I read this funny parody from Mike Kerwick of The Record about a week ago and intended to post about it on MMO, but completely spaced and forgot about it. I just came across it again as I was looking through my favorites folder and I got another laugh out of it. I think you will too. :-)
Location: Manager’s office, Tradition Field, Port St. Lucie, Fla.
Date: Feb. 11, 2013
Terry Collins is sitting at his desk, thumbing through scouting reports. He hears a knock, looks up and goes pale.
A shadowy figure enters. He claims he is from the future.
“Cripes!” Collins says.
“I’ve got some bad news,” the figure tells him. “It’s about Matt Harvey.”
“What? Does he take a step back? Does he struggle during Year 2?”
“No, actually, he carves up the National League with his fastball. He starts the All-Star Game at Citi Field. He becomes one of the most dominant pitchers in baseball.”
“So what’s the …”
“In August, he tears a ligament in his elbow. He misses the rest of 2013, and will probably miss all of 2014.”
“OK, that’s bad. Really bad. Well, we’re resilient. I guess we’ll just have to plug in Jeremy Hefner.”
“See, here’s the thing. Jeremy …”
“Let me guess: He bombs the audition.”
“No, actually, he goes on the most impressive run of his career. He allows two earned runs or less in 13 of his first 19 starts. He draws comfort from pitching in Harvey’s shadow.”
“So what’s the …”
“His elbow goes, too.”
“Wow. Well, I guess Jenrry Mejia … Why are you shaking your head?”
“He pitches well. He hurts his elbow.”
“It’s going to be a frustrating year, Terry. Bobby Parnell is going to become the hard-throwing closer you always envisioned, then injures his neck in July. David Wright is going to hit .309, then hurt his hamstring in August.

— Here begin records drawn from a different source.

-- ==== Sys2Proof/Certificates/Slice0/Obligations.lean ====
section
/-! DEFINITION. The statements for the provers, one `def Obligations.<Name> : Prop` each, from the numbered rules of spec/. The
helper predicates before them say results in the spec's own arithmetic (natural numbers, narrowed at the end), and what else
an instruction leaves alone. A meaning runs with `pc` past its instruction and without the base cost (30_encoding.md R127);
`StepRunsTheDecodedInstruction` says what the step adds. -/

namespace Sys2Proof.Claims

open Sys2Proof.Machine

/-! ### Codes of operands (30_encoding.md R124, R125, R134) -/

/-- The code of an 8-bit operand field. -/
def registerCode : Operand8 → Byte
  | .b => 0
  | .c => 1
  | .d => 2
  | .e => 3
  | .h => 4
  | .l => 5
  | .indHl => 6
  | .a => 7

/-- The code of a pair field `rr`. -/
def pairCode : Pair → Byte
  | .bc => 0
  | .de => 1
  | .hl => 2
  | .sp => 3

/-- The code of a pair field `rr2`. -/
def stackPairCode : StackPair → Byte
  | .bc => 0
  | .de => 1
  | .hl => 2
  | .af => 3

/-- The code of a condition field. -/
def condCode : Cond → Byte
  | .nz => 0
  | .z => 1
  | .nc => 2
  | .c => 3

/-- The field `y` of the sub-opcodes with x = 0. -/
def shiftCode : ShiftOp → Byte
  | .rlc => 0
  | .rrc => 1
  | .rl => 2
  | .rr => 3
  | .sla => 4
  | .sra => 5
  | .swap => 6
  | .srl => 7

/-- A bit index as a field. -/
def bitCode (b : Fin 8) : Byte := BitVec.ofNat 8 b

/-- A 16-bit operand as its two bytes, the low one first (R122). -/
def wordBytes (nn : Word) : List Byte := [BitVec.ofNat 8 nn.toNat, BitVec.ofNat 8 (nn.toNat / 256)]

/-! ### Values -/

/-- `hl` (10_state.md R31). -/
def hlOf (s : State) : Word := BitVec.ofNat 16 (256 * s.regs.h.toNat + s.regs.l.toNat)

/-- `0xFF00 + n` (40_load.md R171). -/
def pageFF (n : Byte) : Word := BitVec.ofNat 16 (0xFF00 + n.toNat)

/-- A displacement as a signed integer (00_scope.md R16). -/
def signed (e : Byte) : Int := if e.toNat < 128 then (e.toNat : Int) else (e.toNat : Int) - 256

/-- Flag C as 0 or 1 (10_state.md R34). -/
def carryIn (s : State) : Nat := (s.regs.f.getLsbD 4).toNat

/-- The byte `f` of four flags: Z = 0x80, N = 0x40, H = 0x20, C = 0x10, low nibble 0 (10_state.md R33, R34). -/
def flagByte (z n h c : Bool) : Byte :=
  BitVec.ofNat 8 (128 * z.toNat + 64 * n.toNat + 32 * h.toNat + 16 * c.toNat)

/-- `cond(cc)` on the flags of `s` (30_encoding.md R125). -/
def condHolds (s : State) : Cond → Bool
  | .nz => s.regs.f.getLsbD 7 == false
  | .z => s.regs.f.getLsbD 7
  | .nc => s.regs.f.getLsbD 4 == false
  | .c => s.regs.f.getLsbD 4

/-- `x[r]`, or `MemRead(hl, 1)` for code 6 (30_encoding.md R124). -/
def valueOf (s : State) : Operand8 → Byte
  | .b => s.regs.b
  | .c => s.regs.c
  | .d => s.regs.d
  | .e => s.regs.e
  | .h => s.regs.h
  | .l => s.regs.l
  | .indHl => s.readByte (hlOf s)
  | .a => s.regs.a

/-- The state after that read: only the (HL) form reads the bus. -/
def afterValue (s : State) : Operand8 → State
  | .indHl => s.afterRead (hlOf s)
  | _ => s

/-- `x[r] <- v`; code 6 is no register. -/
def setRegister (r : Regs) (o : Operand8) (v : Byte) : Regs :=
  match o with
  | .b => { r with b := v }
  | .c => { r with c := v }
  | .d => { r with d := v }
  | .e => { r with e := v }
  | .h => { r with h := v }
  | .l => { r with l := v }
  | .indHl => r
  | .a => { r with a := v }

/-- `x[r] <- v`, or `MemWrite(hl, 1, v)` for code 6. -/
def putOperand (s : State) (o : Operand8) (v : Byte) : State :=
  match o with
  | .indHl => s.writeByte (hlOf s) v
  | o => { s with regs := setRegister s.regs o v }

/-- The addresses the operand's write stores to. -/
def storedBy (s : State) : Operand8 → List Word
  | .indHl => [hlOf s]
  | _ => []

/-- `x[rr]` as a natural number (10_state.md R31). -/
def pairValue (s : State) : Pair → Nat
  | .bc => 256 * s.regs.b.toNat + s.regs.c.toNat
  | .de => 256 * s.regs.d.toNat + s.regs.e.toNat
  | .hl => 256 * s.regs.h.toNat + s.regs.l.toNat
  | .sp => s.regs.sp.toNat

/-- `x[rr] <- v mod 2^16`: both halves, high first-named (10_state.md R32). -/
def setPairTo (r : Regs) (p : Pair) (v : Nat) : Regs :=
  match p with
  | .bc => { r with b := BitVec.ofNat 8 (v / 256), c := BitVec.ofNat 8 v }
  | .de => { r with d := BitVec.ofNat 8 (v / 256), e := BitVec.ofNat 8 v }
  | .hl => { r with h := BitVec.ofNat 8 (v / 256), l := BitVec.ofNat 8 v }
  | .sp => { r with sp := BitVec.ofNat 16 v }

“Ike Davis is going to lose his swing, then rediscover it, then hurt his oblique just as he started coming around.”
“Wait, wait, wait, go back a sec. Bobby’s closing? What happens to Frank Francisco?”
“Oh boy. Where to begin.”
“So that means I’ve got to fill a hole in the bullpen. Between you and me, we’ve got this 31-year-old named Scott Rice. Never pitched in the big leagues., but boy, what an arm.”
“He turns out great. Makes 73 appearances. And then in September …”
“Don’t even tell me.”
“Wow. I’m afraid to even ask about Johan Santana.”